How to complete this task >>
In the data below, find each line containing the string "writes" and return it.

Task material >>
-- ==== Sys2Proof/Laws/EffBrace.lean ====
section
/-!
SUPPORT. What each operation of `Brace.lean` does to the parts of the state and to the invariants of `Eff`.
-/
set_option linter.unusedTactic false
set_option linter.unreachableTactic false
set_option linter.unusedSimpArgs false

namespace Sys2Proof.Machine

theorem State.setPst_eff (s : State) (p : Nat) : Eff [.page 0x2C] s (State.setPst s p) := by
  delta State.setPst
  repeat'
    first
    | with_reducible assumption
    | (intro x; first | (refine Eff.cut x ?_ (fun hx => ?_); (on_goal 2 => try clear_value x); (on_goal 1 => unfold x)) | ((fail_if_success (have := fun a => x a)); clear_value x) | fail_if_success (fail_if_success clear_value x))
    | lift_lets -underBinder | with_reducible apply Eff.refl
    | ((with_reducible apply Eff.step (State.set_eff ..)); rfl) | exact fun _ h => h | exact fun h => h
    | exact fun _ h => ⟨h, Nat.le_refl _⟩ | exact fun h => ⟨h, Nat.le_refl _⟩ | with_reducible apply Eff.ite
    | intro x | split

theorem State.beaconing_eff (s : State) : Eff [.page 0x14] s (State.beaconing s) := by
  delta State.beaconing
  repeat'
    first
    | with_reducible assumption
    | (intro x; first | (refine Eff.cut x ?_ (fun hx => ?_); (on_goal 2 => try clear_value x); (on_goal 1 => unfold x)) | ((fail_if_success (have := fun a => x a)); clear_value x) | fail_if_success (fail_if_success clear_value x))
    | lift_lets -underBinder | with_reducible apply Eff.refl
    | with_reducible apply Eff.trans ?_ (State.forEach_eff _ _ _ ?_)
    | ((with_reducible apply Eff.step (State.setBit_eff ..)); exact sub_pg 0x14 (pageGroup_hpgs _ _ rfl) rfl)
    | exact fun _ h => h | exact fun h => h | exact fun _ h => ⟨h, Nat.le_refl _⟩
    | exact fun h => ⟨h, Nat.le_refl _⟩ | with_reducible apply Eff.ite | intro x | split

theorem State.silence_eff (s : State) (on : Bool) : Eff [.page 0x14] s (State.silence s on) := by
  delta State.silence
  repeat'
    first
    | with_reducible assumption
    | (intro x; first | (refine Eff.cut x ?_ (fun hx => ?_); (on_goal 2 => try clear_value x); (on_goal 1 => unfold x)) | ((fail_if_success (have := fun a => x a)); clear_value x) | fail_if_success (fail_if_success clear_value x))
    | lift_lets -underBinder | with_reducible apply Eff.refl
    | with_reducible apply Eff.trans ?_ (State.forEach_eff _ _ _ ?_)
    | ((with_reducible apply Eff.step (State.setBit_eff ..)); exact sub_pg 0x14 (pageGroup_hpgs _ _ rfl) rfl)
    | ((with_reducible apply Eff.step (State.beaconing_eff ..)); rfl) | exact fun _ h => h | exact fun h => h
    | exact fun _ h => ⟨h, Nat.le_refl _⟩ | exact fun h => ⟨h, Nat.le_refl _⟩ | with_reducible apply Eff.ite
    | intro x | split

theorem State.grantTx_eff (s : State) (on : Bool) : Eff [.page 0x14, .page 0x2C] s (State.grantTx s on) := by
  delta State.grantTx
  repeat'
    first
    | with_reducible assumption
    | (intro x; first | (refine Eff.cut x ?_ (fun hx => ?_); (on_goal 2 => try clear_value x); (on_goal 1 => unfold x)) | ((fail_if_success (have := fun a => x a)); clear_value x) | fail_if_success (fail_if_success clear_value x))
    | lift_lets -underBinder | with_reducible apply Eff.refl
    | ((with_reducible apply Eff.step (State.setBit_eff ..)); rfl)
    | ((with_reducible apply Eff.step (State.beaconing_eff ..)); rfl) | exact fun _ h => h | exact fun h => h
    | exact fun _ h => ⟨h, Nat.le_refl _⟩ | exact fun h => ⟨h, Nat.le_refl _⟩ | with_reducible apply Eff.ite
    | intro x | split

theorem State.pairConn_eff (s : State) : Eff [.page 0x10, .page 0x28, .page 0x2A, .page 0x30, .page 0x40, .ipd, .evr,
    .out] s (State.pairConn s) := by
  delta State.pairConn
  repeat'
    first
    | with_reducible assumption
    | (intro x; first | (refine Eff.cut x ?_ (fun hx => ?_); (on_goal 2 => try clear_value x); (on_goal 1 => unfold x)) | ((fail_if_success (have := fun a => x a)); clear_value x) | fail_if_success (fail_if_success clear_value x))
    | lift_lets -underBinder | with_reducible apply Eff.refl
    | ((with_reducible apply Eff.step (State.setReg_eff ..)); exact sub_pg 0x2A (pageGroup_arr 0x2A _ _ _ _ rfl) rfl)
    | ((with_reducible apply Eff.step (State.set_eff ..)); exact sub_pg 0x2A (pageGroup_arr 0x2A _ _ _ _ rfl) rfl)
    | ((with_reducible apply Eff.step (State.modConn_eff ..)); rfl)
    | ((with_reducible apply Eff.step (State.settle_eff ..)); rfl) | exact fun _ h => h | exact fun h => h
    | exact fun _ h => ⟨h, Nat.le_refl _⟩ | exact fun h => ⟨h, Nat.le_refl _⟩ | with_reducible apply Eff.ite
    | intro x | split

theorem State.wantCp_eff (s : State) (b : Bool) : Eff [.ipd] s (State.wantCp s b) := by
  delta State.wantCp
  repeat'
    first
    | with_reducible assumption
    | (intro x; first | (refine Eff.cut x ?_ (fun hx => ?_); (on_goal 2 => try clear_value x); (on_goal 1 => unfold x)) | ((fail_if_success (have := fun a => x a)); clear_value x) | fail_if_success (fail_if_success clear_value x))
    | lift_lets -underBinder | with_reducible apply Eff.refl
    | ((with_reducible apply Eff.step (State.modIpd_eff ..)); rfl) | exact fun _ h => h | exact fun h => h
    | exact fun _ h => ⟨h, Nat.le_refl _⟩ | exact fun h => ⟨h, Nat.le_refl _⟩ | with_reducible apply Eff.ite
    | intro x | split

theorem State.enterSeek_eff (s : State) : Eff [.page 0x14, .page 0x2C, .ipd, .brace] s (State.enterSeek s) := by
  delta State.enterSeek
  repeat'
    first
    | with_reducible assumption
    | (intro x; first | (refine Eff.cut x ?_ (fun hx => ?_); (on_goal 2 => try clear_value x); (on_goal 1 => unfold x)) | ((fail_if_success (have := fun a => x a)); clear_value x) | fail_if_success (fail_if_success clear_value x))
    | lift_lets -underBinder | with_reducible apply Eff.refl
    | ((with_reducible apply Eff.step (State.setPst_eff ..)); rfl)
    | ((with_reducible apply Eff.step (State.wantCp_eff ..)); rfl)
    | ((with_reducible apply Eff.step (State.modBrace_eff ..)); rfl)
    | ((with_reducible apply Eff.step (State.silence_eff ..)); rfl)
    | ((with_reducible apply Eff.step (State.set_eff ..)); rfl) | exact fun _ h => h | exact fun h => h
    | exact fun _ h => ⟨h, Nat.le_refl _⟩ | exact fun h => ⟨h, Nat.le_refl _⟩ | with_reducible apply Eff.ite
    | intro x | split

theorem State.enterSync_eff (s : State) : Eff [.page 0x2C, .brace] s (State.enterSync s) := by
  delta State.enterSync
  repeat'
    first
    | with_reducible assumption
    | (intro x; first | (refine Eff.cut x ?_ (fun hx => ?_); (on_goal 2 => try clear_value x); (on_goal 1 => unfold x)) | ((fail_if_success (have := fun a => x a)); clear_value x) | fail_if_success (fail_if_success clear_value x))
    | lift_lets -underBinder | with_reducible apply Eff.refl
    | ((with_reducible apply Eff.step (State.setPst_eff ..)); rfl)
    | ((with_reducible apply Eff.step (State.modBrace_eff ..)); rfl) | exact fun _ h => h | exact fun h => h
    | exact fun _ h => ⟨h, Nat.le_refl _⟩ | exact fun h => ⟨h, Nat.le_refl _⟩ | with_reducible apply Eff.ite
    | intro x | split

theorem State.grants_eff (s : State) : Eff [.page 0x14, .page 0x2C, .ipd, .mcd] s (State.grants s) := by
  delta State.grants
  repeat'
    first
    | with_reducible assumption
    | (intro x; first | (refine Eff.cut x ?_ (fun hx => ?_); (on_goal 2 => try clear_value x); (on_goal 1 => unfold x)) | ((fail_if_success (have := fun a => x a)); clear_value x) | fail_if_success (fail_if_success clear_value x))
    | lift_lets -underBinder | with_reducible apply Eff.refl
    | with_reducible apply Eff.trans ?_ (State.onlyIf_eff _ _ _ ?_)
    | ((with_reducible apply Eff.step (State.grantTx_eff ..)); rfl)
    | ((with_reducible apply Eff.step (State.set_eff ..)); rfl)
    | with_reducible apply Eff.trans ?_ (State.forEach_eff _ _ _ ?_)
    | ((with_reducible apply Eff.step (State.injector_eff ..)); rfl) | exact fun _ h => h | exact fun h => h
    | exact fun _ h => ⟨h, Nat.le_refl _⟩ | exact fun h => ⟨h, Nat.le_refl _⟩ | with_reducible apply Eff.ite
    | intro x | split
...
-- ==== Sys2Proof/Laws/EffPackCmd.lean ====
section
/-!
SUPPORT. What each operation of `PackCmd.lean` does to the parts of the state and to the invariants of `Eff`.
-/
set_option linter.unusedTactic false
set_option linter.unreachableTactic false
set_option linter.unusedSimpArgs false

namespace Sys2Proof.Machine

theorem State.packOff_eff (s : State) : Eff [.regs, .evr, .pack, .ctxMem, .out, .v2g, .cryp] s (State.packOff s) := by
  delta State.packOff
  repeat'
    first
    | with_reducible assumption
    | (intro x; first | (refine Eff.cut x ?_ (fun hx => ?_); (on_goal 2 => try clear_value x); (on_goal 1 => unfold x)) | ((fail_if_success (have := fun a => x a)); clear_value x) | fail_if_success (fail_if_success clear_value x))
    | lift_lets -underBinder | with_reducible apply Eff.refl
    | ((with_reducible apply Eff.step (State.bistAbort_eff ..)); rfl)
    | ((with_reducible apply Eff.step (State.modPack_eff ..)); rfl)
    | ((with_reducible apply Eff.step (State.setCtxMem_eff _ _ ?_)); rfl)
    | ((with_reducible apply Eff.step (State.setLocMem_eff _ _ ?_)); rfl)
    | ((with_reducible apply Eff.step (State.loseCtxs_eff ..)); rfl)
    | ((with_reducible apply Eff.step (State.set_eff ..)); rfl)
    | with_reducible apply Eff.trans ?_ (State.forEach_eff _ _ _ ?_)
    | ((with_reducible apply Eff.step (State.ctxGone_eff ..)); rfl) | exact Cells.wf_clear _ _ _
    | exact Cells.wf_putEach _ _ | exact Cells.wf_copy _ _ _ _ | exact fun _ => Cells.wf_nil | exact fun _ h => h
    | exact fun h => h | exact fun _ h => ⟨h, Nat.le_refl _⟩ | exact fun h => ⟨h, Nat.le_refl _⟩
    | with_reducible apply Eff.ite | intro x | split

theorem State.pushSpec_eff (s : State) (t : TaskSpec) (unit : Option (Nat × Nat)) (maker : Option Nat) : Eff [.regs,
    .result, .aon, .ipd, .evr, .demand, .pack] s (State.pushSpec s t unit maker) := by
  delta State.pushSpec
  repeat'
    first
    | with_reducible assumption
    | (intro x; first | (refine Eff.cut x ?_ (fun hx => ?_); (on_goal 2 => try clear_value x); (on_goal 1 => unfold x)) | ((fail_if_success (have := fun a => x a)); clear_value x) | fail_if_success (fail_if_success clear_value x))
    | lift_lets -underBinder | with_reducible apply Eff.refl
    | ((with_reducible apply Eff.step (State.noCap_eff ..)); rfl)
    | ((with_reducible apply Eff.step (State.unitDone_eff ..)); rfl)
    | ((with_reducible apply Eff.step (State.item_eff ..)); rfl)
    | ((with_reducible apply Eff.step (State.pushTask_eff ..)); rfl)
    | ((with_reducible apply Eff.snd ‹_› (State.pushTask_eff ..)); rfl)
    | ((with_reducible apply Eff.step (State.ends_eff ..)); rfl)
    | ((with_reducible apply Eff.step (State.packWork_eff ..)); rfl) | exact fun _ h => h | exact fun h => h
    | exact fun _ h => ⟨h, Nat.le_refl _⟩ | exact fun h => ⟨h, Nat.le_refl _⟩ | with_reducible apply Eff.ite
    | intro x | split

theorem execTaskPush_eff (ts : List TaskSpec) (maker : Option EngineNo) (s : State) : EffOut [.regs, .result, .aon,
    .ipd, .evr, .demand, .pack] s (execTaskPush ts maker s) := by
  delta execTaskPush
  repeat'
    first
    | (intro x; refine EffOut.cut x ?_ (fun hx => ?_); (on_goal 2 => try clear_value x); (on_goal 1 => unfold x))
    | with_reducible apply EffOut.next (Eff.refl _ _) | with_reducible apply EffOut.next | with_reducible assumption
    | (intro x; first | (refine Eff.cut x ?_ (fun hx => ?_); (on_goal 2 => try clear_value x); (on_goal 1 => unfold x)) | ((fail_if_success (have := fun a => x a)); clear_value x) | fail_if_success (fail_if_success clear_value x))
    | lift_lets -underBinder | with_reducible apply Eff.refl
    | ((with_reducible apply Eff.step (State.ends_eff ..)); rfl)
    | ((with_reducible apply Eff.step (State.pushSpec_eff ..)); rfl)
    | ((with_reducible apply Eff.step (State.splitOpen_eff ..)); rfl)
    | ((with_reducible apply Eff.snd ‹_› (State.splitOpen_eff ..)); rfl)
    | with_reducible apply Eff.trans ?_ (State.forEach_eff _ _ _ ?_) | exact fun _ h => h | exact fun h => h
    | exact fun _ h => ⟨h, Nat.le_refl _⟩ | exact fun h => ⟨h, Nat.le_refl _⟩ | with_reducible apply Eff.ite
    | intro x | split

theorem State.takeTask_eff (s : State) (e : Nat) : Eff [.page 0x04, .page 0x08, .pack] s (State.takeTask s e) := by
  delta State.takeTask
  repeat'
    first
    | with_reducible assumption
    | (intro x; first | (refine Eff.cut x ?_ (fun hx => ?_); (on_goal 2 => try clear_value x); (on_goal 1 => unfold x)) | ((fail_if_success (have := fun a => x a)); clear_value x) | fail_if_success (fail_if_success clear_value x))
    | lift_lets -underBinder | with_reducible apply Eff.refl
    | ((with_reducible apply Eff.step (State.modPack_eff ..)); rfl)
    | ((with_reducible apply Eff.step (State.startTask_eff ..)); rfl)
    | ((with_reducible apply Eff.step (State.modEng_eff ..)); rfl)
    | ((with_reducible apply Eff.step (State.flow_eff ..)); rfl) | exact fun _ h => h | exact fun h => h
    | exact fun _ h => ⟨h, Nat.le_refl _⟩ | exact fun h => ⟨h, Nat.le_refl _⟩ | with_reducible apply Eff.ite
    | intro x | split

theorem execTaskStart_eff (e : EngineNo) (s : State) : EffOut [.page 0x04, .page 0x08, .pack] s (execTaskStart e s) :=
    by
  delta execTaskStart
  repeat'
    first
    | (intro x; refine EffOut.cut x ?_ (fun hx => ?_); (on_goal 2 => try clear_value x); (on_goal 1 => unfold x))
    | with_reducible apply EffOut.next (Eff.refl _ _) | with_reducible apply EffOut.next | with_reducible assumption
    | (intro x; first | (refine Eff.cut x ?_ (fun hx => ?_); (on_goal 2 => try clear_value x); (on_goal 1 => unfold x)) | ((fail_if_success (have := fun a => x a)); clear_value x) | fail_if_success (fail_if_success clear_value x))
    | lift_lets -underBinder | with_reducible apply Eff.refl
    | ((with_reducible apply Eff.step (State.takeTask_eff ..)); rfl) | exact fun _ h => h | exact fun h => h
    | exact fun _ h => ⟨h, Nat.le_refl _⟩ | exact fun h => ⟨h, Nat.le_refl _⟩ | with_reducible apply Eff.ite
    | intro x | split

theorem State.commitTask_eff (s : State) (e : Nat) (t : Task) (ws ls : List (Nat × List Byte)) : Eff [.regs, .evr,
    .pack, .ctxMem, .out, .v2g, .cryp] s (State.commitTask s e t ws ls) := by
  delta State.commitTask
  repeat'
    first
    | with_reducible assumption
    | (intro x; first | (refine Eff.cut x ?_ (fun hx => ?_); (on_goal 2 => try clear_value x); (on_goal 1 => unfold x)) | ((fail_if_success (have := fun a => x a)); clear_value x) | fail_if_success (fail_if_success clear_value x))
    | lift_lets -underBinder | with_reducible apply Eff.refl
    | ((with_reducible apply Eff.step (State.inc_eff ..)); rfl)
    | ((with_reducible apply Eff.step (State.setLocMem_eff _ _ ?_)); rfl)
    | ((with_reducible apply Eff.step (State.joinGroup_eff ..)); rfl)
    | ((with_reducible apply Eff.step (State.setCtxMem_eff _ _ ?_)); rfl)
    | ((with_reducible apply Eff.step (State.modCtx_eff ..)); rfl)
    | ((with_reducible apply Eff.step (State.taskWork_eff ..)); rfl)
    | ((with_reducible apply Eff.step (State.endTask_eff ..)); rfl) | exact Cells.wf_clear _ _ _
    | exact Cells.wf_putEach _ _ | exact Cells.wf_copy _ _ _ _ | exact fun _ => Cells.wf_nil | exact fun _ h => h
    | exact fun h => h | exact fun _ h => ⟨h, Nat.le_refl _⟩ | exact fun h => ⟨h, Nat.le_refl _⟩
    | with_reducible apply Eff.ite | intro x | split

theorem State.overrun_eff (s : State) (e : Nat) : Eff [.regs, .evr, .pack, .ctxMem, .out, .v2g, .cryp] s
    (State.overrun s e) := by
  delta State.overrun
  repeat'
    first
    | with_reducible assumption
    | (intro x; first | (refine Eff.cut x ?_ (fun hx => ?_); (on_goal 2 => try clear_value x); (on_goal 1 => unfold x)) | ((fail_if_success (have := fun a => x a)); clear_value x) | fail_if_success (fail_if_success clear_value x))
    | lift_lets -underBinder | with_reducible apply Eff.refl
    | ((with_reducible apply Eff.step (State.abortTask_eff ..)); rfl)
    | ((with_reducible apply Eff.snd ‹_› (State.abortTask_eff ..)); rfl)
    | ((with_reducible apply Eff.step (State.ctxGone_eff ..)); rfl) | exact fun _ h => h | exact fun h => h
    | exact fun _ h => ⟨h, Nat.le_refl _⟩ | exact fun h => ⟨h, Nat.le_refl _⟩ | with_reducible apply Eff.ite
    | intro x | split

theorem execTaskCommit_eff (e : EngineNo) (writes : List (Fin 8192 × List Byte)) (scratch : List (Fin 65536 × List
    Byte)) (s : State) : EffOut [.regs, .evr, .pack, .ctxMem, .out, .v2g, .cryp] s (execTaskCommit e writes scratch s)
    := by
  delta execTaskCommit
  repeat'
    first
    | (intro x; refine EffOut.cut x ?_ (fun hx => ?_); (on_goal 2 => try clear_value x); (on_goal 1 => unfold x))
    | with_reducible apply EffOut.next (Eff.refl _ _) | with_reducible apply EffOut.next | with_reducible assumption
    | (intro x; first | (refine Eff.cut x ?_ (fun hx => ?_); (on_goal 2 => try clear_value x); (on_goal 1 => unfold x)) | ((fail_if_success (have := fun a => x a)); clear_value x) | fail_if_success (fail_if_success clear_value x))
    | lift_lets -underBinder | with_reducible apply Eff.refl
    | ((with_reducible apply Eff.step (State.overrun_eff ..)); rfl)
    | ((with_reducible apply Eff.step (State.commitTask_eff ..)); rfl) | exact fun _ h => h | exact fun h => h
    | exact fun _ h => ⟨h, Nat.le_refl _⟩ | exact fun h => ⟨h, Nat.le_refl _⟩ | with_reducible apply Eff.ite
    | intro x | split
* * *
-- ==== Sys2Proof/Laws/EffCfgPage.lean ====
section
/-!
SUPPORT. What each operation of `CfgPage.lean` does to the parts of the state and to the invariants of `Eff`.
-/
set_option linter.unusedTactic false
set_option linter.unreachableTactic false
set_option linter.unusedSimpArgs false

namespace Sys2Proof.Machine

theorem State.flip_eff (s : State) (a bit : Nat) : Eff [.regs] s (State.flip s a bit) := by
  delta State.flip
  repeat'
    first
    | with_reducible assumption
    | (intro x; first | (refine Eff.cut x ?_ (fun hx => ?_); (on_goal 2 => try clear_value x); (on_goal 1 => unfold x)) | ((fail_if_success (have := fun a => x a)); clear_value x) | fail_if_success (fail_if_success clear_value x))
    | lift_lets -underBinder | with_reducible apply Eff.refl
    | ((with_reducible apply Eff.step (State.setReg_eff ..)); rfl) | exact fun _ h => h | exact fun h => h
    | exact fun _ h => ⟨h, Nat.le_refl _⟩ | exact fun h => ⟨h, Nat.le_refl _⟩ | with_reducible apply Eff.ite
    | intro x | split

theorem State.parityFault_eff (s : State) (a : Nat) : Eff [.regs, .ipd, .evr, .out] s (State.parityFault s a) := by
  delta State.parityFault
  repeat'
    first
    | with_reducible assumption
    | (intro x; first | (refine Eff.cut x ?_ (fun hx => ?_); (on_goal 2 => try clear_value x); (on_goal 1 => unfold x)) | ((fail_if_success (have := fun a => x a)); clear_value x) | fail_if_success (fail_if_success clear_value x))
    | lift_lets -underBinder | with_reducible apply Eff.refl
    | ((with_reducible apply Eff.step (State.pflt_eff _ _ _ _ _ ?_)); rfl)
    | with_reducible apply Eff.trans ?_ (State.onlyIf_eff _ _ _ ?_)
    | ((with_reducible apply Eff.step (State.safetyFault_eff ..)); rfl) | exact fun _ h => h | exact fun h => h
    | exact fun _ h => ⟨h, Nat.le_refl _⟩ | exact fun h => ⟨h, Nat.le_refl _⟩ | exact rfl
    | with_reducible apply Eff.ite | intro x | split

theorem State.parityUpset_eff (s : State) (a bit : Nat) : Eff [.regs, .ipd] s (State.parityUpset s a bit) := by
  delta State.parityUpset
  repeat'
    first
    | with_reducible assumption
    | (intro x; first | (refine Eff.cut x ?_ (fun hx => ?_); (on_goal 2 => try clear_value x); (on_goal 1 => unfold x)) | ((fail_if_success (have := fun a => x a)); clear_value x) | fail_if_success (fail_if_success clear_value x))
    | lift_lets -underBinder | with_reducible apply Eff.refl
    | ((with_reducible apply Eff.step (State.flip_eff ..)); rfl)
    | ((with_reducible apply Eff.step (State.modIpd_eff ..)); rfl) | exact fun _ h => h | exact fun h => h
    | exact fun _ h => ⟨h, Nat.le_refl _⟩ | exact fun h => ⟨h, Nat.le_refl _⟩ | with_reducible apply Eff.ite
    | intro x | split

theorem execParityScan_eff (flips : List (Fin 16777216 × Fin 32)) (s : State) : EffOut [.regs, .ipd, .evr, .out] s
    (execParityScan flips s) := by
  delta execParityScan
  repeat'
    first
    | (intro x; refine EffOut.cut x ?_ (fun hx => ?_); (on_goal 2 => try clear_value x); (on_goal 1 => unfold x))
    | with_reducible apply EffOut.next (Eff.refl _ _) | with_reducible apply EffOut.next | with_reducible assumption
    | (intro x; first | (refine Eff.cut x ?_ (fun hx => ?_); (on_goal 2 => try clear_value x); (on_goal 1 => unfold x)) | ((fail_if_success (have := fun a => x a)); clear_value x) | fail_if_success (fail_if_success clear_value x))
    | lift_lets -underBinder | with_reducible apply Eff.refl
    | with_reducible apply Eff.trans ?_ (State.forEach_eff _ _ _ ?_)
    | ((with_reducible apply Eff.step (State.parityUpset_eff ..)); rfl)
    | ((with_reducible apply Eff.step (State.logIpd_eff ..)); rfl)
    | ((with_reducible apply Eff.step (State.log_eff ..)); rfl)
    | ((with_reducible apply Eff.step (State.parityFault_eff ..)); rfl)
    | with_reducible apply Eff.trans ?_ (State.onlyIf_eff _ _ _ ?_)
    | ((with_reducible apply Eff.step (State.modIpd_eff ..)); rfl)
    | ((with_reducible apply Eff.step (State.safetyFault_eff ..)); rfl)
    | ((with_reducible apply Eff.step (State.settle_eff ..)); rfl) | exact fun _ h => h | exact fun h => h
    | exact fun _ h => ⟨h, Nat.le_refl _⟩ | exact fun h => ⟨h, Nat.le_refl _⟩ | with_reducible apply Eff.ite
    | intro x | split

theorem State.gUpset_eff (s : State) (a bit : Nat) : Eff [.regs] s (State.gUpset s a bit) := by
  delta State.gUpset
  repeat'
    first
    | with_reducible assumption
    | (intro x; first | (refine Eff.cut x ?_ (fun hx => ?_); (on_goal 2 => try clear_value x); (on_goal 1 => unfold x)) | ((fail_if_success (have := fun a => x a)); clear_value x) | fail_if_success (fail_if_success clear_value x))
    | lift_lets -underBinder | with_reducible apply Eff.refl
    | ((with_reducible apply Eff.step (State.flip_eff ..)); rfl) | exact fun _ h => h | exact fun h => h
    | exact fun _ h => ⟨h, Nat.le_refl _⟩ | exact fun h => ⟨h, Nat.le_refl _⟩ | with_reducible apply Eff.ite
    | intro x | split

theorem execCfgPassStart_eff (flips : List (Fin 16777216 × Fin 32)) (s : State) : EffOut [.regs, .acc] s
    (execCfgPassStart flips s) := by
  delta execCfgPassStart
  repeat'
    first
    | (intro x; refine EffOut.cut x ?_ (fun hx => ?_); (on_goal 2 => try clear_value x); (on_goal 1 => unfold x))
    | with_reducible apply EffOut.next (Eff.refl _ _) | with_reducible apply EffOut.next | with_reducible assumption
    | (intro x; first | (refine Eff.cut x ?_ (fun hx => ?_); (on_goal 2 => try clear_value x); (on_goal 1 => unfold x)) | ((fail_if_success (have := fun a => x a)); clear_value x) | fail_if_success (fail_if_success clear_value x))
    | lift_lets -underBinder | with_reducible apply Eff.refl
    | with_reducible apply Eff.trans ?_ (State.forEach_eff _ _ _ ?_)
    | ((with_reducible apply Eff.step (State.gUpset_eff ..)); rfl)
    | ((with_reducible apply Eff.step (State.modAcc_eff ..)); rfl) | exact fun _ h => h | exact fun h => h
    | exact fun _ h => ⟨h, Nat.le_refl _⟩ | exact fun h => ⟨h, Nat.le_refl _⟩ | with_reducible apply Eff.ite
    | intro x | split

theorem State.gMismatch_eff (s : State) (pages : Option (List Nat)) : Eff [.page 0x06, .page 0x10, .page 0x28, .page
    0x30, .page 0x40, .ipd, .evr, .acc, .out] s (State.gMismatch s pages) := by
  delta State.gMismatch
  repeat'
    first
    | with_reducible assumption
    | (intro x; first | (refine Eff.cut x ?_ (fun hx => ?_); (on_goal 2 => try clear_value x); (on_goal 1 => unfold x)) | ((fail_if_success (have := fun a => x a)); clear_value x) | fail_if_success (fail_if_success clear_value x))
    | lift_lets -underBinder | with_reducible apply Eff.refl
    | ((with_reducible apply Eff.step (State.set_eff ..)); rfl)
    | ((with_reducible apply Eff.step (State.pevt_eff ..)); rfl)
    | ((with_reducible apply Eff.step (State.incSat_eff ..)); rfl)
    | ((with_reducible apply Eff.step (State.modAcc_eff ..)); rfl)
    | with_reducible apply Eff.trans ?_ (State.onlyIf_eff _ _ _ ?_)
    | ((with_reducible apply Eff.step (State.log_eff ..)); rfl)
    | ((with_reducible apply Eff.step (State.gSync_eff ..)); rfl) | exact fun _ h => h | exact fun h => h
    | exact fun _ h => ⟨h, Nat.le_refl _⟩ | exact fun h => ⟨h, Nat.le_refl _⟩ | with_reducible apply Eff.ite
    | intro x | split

Exercise response >>
theorem execTaskCommit_eff (e : EngineNo) (writes : List (Fin 8192 × List Byte)) (scratch : List (Fin 65536 × List
    Byte)) (s : State) : EffOut [.regs, .evr, .pack, .ctxMem, .out, .v2g, .cryp] s (execTaskCommit e writes scratch s)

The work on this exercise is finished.